*** Begin section ***

/-- SOFT_ERROR (R241, R394). -/
def execSoftError (site : SoftSite) (s : State) : Out :=
  .next (match site with
  | .own a => s.ownError a
  | .corrected => { s with regs := { s.regs with corrected := s.regs.corrected + 1 } }
  | .line l => { s with poison := (l :: s.poison).eraseDups }
  | .lock k => (s.locks.filter fun e => e.name = k).foldl (fun s e => s.haltTask e.accn .machineCheck) s
  | .dirty a =>
    match s.task? a with
    | some tk => s.dirtyError a tk
    | none => s
  | .pass k =>
    match s.nextPass k with
    | some r =>
      (match s.task? r.accn with
      | some tk => if s.formsProducts tk r then (s.updRequest k r.id fun r => { r with stopped := true }).ownError r.accn else s
      | none => s)
    | none => s
  | .answer r posted =>
    if !s.regs.serves then s
    else if r.src = s.regs.peerid then
      if s.ownRequest r posted then s.poisonOwn r posted else s
    else if s.resultKept r then s
    else s.onFabric (if posted then .ack r.src r.tag (.poisoned 4) else .response r.src r.tag (.poisoned 4) false))

/-! ## WATCHDOG (R303, R304) -/

/-- The watchdog limit of a task in ticks; none when it is off. -/
def State.watchLimit (s : State) (tk : Task) : Option Nat :=
  match s.ctx? tk.ctx with
  | some c => if c.watchdog = 0 then none else some (2 ^ c.watchdog)
  | none => none

/-- The wait of a thread has reached the limit. -/
def State.watchReady (s : State) (tk : Task) (th : Thread) : Bool :=
  match s.watchLimit tk, th.cond with
  | some n, .held _ => tk.phase == .running && tk.stop.isNone && !th.away && !th.halted && n ≤ th.waited
  | _, _ => false

/-- WATCHDOG (R304): a report in every case, then the treatment of a program cause. -/
def execWatchdog (a t : Nat) (s : State) : Out :=
  match s.task? a, s.thread? a t with
  | some tk, some th =>
    if s.watchReady tk th then
      let info := th.withIndex (word th.cond.code)
      let s := s.report tk kindWatchdog causeWatchdog ⟨.program causeWatchdog, some t, th.cond.code, info, th.faultPc, 0, th.h⟩ false 0
      .next ((s.leaveWord a t).raise a t causeWatchdog 0 (word th.cond.code))
    else .next s
  | _, _ => .next s

end Sys2Proof.Machine
end

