-- ==== Sys2Proof/Certificates/Slice0/Obligations.lean ====
section
/-!
DEFINITION. The statements for the provers. `Does` and `DoesOnce` (Safety.lean) say that a word answers a next state and what
that state holds, its frame included; the hypotheses are on the state and the operands alone.
-/

open Sys2Proof Sys2Proof.Machine

/-! ## Register words -/

/-- R71: the vector integer words of majors 0x04 and 0x05. -/
def Obligations.IntegerWords : Prop :=
  (∀ (o : Bin) (s : State), Clear s o.g (binRegs o.d o.a o.b o.sb) →
    let a := fun th : Thread => th.reg o.a.toNat
    let b := fun (tk : Task) (th : Thread) => if o.sb then tk.sreg o.b.toNat else th.reg o.b.toNat
    let d := fun th : Thread => th.reg o.d.toNat
    Does (.iadd o) s o.g (writesV o.d fun tk th => a th + b tk th) ∧
    Does (.isub o) s o.g (writesV o.d fun tk th => a th - b tk th) ∧
    Does (.imul o) s o.g (writesV o.d fun tk th => a th * b tk th) ∧
    Does (.imulhS32 o) s o.g (writesV o.d fun tk th => BitVec.ofInt 32 ((a th).toInt * (b tk th).toInt / 4294967296)) ∧
    Does (.imulhN32 o) s o.g
      (writesV o.d fun tk th => (((a th).setWidth 64 * (b tk th).setWidth 64) >>> 32).setWidth 32) ∧
    Does (.imad o) s o.g (writesV o.d fun tk th => a th * b tk th + d th) ∧
    Does (.lea o) s o.g (writesV o.d fun tk th => a th + 4 * b tk th)) ∧
  (∀ (o : BinU) (s : State), Clear s o.g (binRegs o.d o.a o.b o.sb) →
    let a := fun th : Thread => th.reg o.a.toNat
    let b := fun (tk : Task) (th : Thread) => if o.sb then tk.sreg o.b.toNat else th.reg o.b.toNat
    Does (.imin o) s o.g (writesV o.d fun tk th =>
      if o.u then (if a th ≤ b tk th then a th else b tk th)
      else if (a th).toInt ≤ (b tk th).toInt then a th else b tk th) ∧
    Does (.imax o) s o.g (writesV o.d fun tk th =>
      if o.u then (if a th ≤ b tk th then b tk th else a th)
      else if (a th).toInt ≤ (b tk th).toInt then b tk th else a th)) ∧
  (∀ (o : Un) (s : State), Clear s o.g [o.d.toNat, o.a.toNat] →
    Does (.iabs o) s o.g (writesV o.d fun _ th => if (th.reg o.a.toNat).msb then -(th.reg o.a.toNat) else th.reg o.a.toNat) ∧
    Does (.ineg o) s o.g (writesV o.d fun _ th => -(th.reg o.a.toNat)) ∧
    Does (.mov o) s o.g (writesV o.d fun _ th => th.reg o.a.toNat))

/-- R72: the words with an immediate. -/
def Obligations.ImmediateWords : Prop :=
  (∀ (o : Imm) (s : State), Clear s o.g [o.d.toNat, o.a.toNat] →
    Does (.iaddImm o) s o.g (writesV o.d fun _ th => th.reg o.a.toNat + o.i.signExtend 32) ∧
    Does (.andImm o) s o.g (writesV o.d fun _ th => th.reg o.a.toNat &&& o.i.signExtend 32) ∧
    Does (.orImm o) s o.g (writesV o.d fun _ th => th.reg o.a.toNat ||| o.i.signExtend 32) ∧
    Does (.xorImm o) s o.g (writesV o.d fun _ th => th.reg o.a.toNat ^^^ o.i.signExtend 32)) ∧
  (∀ (o : ShImm) (s : State), Clear s o.g [o.d.toNat, o.a.toNat] →
    Does (.shlImm o) s o.g (writesV o.d fun _ th => th.reg o.a.toNat <<< o.n.toNat) ∧
    Does (.shrImm o) s o.g (writesV o.d fun _ th => th.reg o.a.toNat >>> o.n.toNat) ∧
    Does (.sarImm o) s o.g (writesV o.d fun _ th => (th.reg o.a.toNat).sshiftRight o.n.toNat) ∧
    Does (.rotlImm o) s o.g (writesV o.d fun _ th => (th.reg o.a.toNat).rotateLeft o.n.toNat)) ∧
  (∀ (o : MovImm) (s : State), Clear s o.g [o.d.toNat] →
    Does (.movi o) s o.g (writesV o.d fun _ _ => o.i.signExtend 32))

/-- R73: the logic words of major 0x0C and their codes; a unary one takes no B and no scalar bit. -/
def Obligations.LogicWords : Prop :=
  (∀ (o : Bin) (s : State), Clear s o.g (binRegs o.d o.a o.b o.sb) →
    let a := fun th : Thread => th.reg o.a.toNat
    let b := fun (tk : Task) (th : Thread) => if o.sb then tk.sreg o.b.toNat else th.reg o.b.toNat
    Does (.and o) s o.g (writesV o.d fun tk th => a th &&& b tk th) ∧
    Does (.or o) s o.g (writesV o.d fun tk th => a th ||| b tk th) ∧
    Does (.xor o) s o.g (writesV o.d fun tk th => a th ^^^ b tk th) ∧
    Does (.andn o) s o.g (writesV o.d fun tk th => a th &&& ~~~(b tk th))) ∧
  (∀ (o : Un) (s : State), Clear s o.g [o.d.toNat, o.a.toNat] →
    let a := fun th : Thread => th.reg o.a.toNat
    Does (.not o) s o.g (writesV o.d fun _ th => ~~~(a th)) ∧
    Does (.popc o) s o.g (writesV o.d fun _ th => BitVec.ofNat 32 (((List.range 32).filter (a th).getLsbD).length)) ∧
    Does (.clz o) s o.g
      (writesV o.d fun _ th => BitVec.ofNat 32 (((List.range 32).find? fun i => (a th).getMsbD i).getD 32)) ∧
    Does (.brev o) s o.g (writesV o.d fun _ th => (a th).reverse)) ∧
  (∀ w : Word, fMaj w = 0x0C →
    (fX w % 8 = 0 → decode w = .ok (.and (binOf w))) ∧ (fX w % 8 = 1 → decode w = .ok (.or (binOf w))) ∧
    (fX w % 8 = 2 → decode w = .ok (.xor (binOf w))) ∧ (fX w % 8 = 3 → decode w = .ok (.andn (binOf w))) ∧
    (4 ≤ fX w % 8 → (fB w ≠ 0 ∨ 8 ≤ fX w) → decode w = .error .illegalInstruction) ∧
    (fB w = 0 →
      (fX w = 4 → decode w = .ok (.not (unOf w))) ∧ (fX w = 5 → decode w = .ok (.popc (unOf w))) ∧
      (fX w = 6 → decode w = .ok (.clz (unOf w))) ∧ (fX w = 7 → decode w = .ok (.brev (unOf w)))))

/-- R74: shifts by any unsigned amount. -/
def Obligations.ShiftWords : Prop :=
  ∀ (o : Bin) (s : State), Clear s o.g (binRegs o.d o.a o.b o.sb) →
    let a := fun th : Thread => th.reg o.a.toNat
    let n := fun (tk : Task) (th : Thread) => (if o.sb then tk.sreg o.b.toNat else th.reg o.b.toNat).toNat
    Does (.shl o) s o.g (writesV o.d fun tk th => a th <<< n tk th) ∧
    Does (.shr o) s o.g (writesV o.d fun tk th => a th >>> n tk th) ∧
    Does (.sar o) s o.g (writesV o.d fun tk th => (a th).sshiftRight (n tk th)) ∧
    Does (.rotl o) s o.g (writesV o.d fun tk th => (a th).rotateLeft (n tk th))

/-- R75: bit fields, cut at bit 31: BFX.N32, BFX.S32 and BFI, with their codes. -/
def Obligations.FieldWords : Prop :=
  (∀ (o : BinU) (s : State), Clear s o.g (binRegs o.d o.a o.b o.sb) →
    Does (.bfx o) s o.g (writesV o.d fun tk th =>
      let b := if o.sb then tk.sreg o.b.toNat else th.reg o.b.toNat
      let pos := b.toNat % 32
      let w := min (b.toNat / 32 % 32 + 1) (32 - pos)
      let x := (th.reg o.a.toNat).extractLsb' pos w
      if o.u then x.signExtend 32 else x.setWidth 32)) ∧
  (∀ (o : Bin) (s : State), Clear s o.g (binRegs o.d o.a o.b o.sb) →
    Does (.bfi o) s o.g (writesV o.d fun tk th =>
      let b := if o.sb then tk.sreg o.b.toNat else th.reg o.b.toNat
      let pos := b.toNat % 32
      let w := min (b.toNat / 32 % 32 + 1) (32 - pos)
      let mask : Word := BitVec.ofNat 32 ((2 ^ w - 1) * 2 ^ pos)
      (th.reg o.d.toNat &&& ~~~mask) ||| ((th.reg o.a.toNat <<< pos) &&& mask))) ∧
  (∀ w : Word, fMaj w = 0x0D →
    (fX w % 8 = 4 → decode w = .ok (.bfx ⟨fC w, fG w, fD w, fA w, fB w, fSb w, false⟩)) ∧
    (fX w % 8 = 5 → decode w = .ok (.bfx ⟨fC w, fG w, fD w, fA w, fB w, fSb w, true⟩)) ∧
    (fX w % 8 = 6 → decode w = .ok (.bfi (binOf w))))

/-- R76, R77, R78: compares, SEL, and the words that combine predicates; a write to P0 is discarded (R21). -/
def Obligations.PredicateWords : Prop :=
  (∀ (o : Cmp) (s : State), o.x.toNat ≤ 5 → Clear s o.g [o.a.toNat, o.b.toNat] →
    Does (.icmp o) s o.g (writesPair o.t o.f fun th =>
      let a := th.reg o.a.toNat
      let b := th.reg o.b.toNat
      if o.x = 0 then a == b else if o.x = 1 then a != b else if o.x = 2 then a.slt b else if o.x = 3 then a.sle b
      else if o.x = 4 then a.ult b else a.ule b)) ∧
  (∀ (o : SelOp) (s : State), Clear s o.g (binRegs o.d o.a o.b o.sb) →
    Does (.sel o) s o.g (writesV o.d fun tk th =>
      if th.pred o.p.toNat then th.reg o.a.toNat else if o.sb then tk.sreg o.b.toNat else th.reg o.b.toNat)) ∧
  (∀ (o : Pbin) (s : State), Clear s o.g [] →
    Does (.pand o) s o.g (writesP o.d fun th => th.pred o.a.toNat && th.pred o.b.toNat) ∧
    Does (.por o) s o.g (writesP o.d fun th => th.pred o.a.toNat || th.pred o.b.toNat) ∧
    Does (.pxor o) s o.g (writesP o.d fun th => th.pred o.a.toNat ^^ th.pred o.b.toNat)) ∧
  (∀ (o : Un) (s : State), Clear s o.g [] →
    Does (.pnot o) s o.g (writesP o.d fun th => !th.pred o.a.toNat) ∧
    Does (.pmov o) s o.g (writesP o.d fun th => th.pred o.a.toNat))

/-- R79, R80: the scalar words, carried out once for each issue; they read the S registers as they stood before their chain (R52). -/
def Obligations.ScalarWords : Prop :=
  (∀ (o : Sr) (s : State), s.issue.lanes.Nodup → s.carried ≠ [] →
    let src := fun (tk : Task) (c : BitVec 8) => if 192 ≤ c.toNat then BitVec.ofNat 32 (c.toNat - 192) else tk.sreg c.toNat
    let put := fun (v : Word → Word → Word) (own tk : Task) => tk.setS o.d.toNat (v (src own o.a) (src own o.b))
    DoesOnce (.sadd o) s (put fun a b => a + b) ∧
    DoesOnce (.ssub o) s (put fun a b => a - b) ∧
    DoesOnce (.smul o) s (put fun a b => a * b) ∧
    DoesOnce (.scmp o) s (put fun a b => if a.slt b then 0xFFFFFFFF else if a = b then 0 else 1) ∧
    DoesOnce (.smin o) s (put fun a b => if a.sle b then a else b) ∧
    DoesOnce (.smax o) s (put fun a b => if a.sle b then b else a) ∧
    DoesOnce (.sand o) s (put fun a b => a &&& b) ∧
    DoesOnce (.sor o) s (put fun a b => a ||| b) ∧
    DoesOnce (.sxor o) s (put fun a b => a ^^^ b) ∧
    DoesOnce (.sshl o) s (put fun a b => a <<< b.toNat) ∧
    DoesOnce (.sshr o) s (put fun a b => a >>> b.toNat) ∧
    DoesOnce (.ssar o) s (put fun a b => a.sshiftRight b.toNat)) ∧
  (∀ (o : Si) (s : State), s.issue.lanes.Nodup → s.carried ≠ [] →
    DoesOnce (.smovi o) s (fun _ tk => tk.setS o.d.toNat (o.i.signExtend 32)) ∧
    DoesOnce (.smovh o) s (fun own tk => tk.setS o.d.toNat
      ((o.i.setWidth 32 <<< 15) ||| (own.sreg o.d.toNat &&& 0x00007FFF))))

/-- R49, R50, R68: what a register word leaves alone in a thread that writes V(D): every other register, the predicates, the
counters, and every special, trap and wait register; the program counter moves on. -/
def Obligations.RegisterFrame : Prop :=
  ∀ (th : Thread) (d : BitVec 6) (v : Word),
    let th' := (th.setReg d.toNat v).next
    th'.reg d.toNat = v ∧ (∀ n, n ≠ d.toNat → th'.reg n = th.reg n) ∧ th'.p = th.p ∧ th'.oc = th.oc ∧
    th'.fpmode = th.fpmode ∧ th'.fpflags = th.fpflags ∧ th'.rngctr = th.rngctr ∧ th'.tepc = th.tepc ∧
    th'.tcause = th.tcause ∧ th'.taddr = th.taddr ∧ th'.tinfo = th.tinfo ∧ th'.h = th.h ∧ th'.cmem = th.cmem ∧
    th'.dtimeHi = th.dtimeHi ∧ th'.cond = th.cond ∧ th'.lwct = th.lwct ∧ th'.posted = th.posted ∧ th'.eflt = th.eflt ∧
    th'.bars = th.bars ∧ th'.reached = th.reached ∧ (th.rep = none → th'.pc = th.pc + 4 ∧ th'.rep = none)

/-- R23: an SB word that names a V register of a chunk the task does not hold takes an illegal-operand fault in each thread of
the issue that it acts in, before any state changes, under a repeat with TEPC the REP word and the index in TINFO (R61): with a
vector and outside a handler, a trap.
That bits of TADDR and TINFO which no rule names are 0 is the model's reading (log entry 54). -/
def Obligations.ChunkNotHeld : Prop :=
  ∀ (o : Bin) (u : Bool) (r p : BitVec 3) (s : State) (tk : Task), r.toNat ≤ 4 → s.task? s.issue.accn = some tk → s.issue.lanes.Nodup → s.tvec tk ≠ 0 →
    (∀ t ∈ s.carried, ∀ th, KMap.get? t tk.threads = some th → th.pred o.g.toNat = true → th.h = false) →
    (32 + 8 * tk.chunks ≤ o.d.toNat ∨ 32 + 8 * tk.chunks ≤ o.a.toNat ∨
      (o.sb = false ∧ 32 + 8 * tk.chunks ≤ o.b.toNat)) →
    let trap := fun (_ : Nat) (tk : Task) (th : Thread) =>
      match th.rep with
      | none => th.enterTrap (s.tvec tk) 0x0004 th.pc.toNat 0 0
      | some r => th.enterTrap (s.tvec tk) 0x0004 (th.pc - 4).toNat 0 (BitVec.ofNat 32 (r.idx * 67108864))
    let ou : BinU := ⟨o.c, o.g, o.d, o.a, o.b, o.sb, u⟩
    let or : BinR := ⟨o.c, o.g, o.d, o.a, o.b, o.sb, r⟩
    ∀ i ∈ [Instr.iadd o, .isub o, .imul o, .imulhS32 o, .imulhN32 o, .imad o, .lea o, .imin ou, .imax ou, .and o, .or o, .xor o,
      .andn o, .shl o, .shr o, .sar o, .rotl o, .bfx ou, .bfi o, .sel ⟨o.c, o.g, o.d, o.a, o.b, o.sb, p⟩, .fadd or, .fsub or, .fmul or,
      .ffma or, .fdiv or, .fmin o, .fmax o, .badd2 o, .bmul2 o, .bfma2 o], Does i s o.g trap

*** End section ***

PROMPT:
Look through the entries above; find each line with the word "ofNat" and copy it.

OUTPUT FOR THIS EXERCISE:
    Does (.popc o) s o.g (writesV o.d fun _ th => BitVec.ofNat 32 (((List.range 32).filter (a th).getLsbD).length)) ∧
      (writesV o.d fun _ th => BitVec.ofNat 32 (((List.range 32).find? fun i => (a th).getMsbD i).getD 32)) ∧
      let mask : Word := BitVec.ofNat 32 ((2 ^ w - 1) * 2 ^ pos)
    let src := fun (tk : Task) (c : BitVec 8) => if 192 ≤ c.toNat then BitVec.ofNat 32 (c.toNat - 192) else tk.sreg c.toNat
      | some r => th.enterTrap (s.tvec tk) 0x0004 (th.pc - 4).toNat 0 (BitVec.ofNat 32 (r.idx * 67108864))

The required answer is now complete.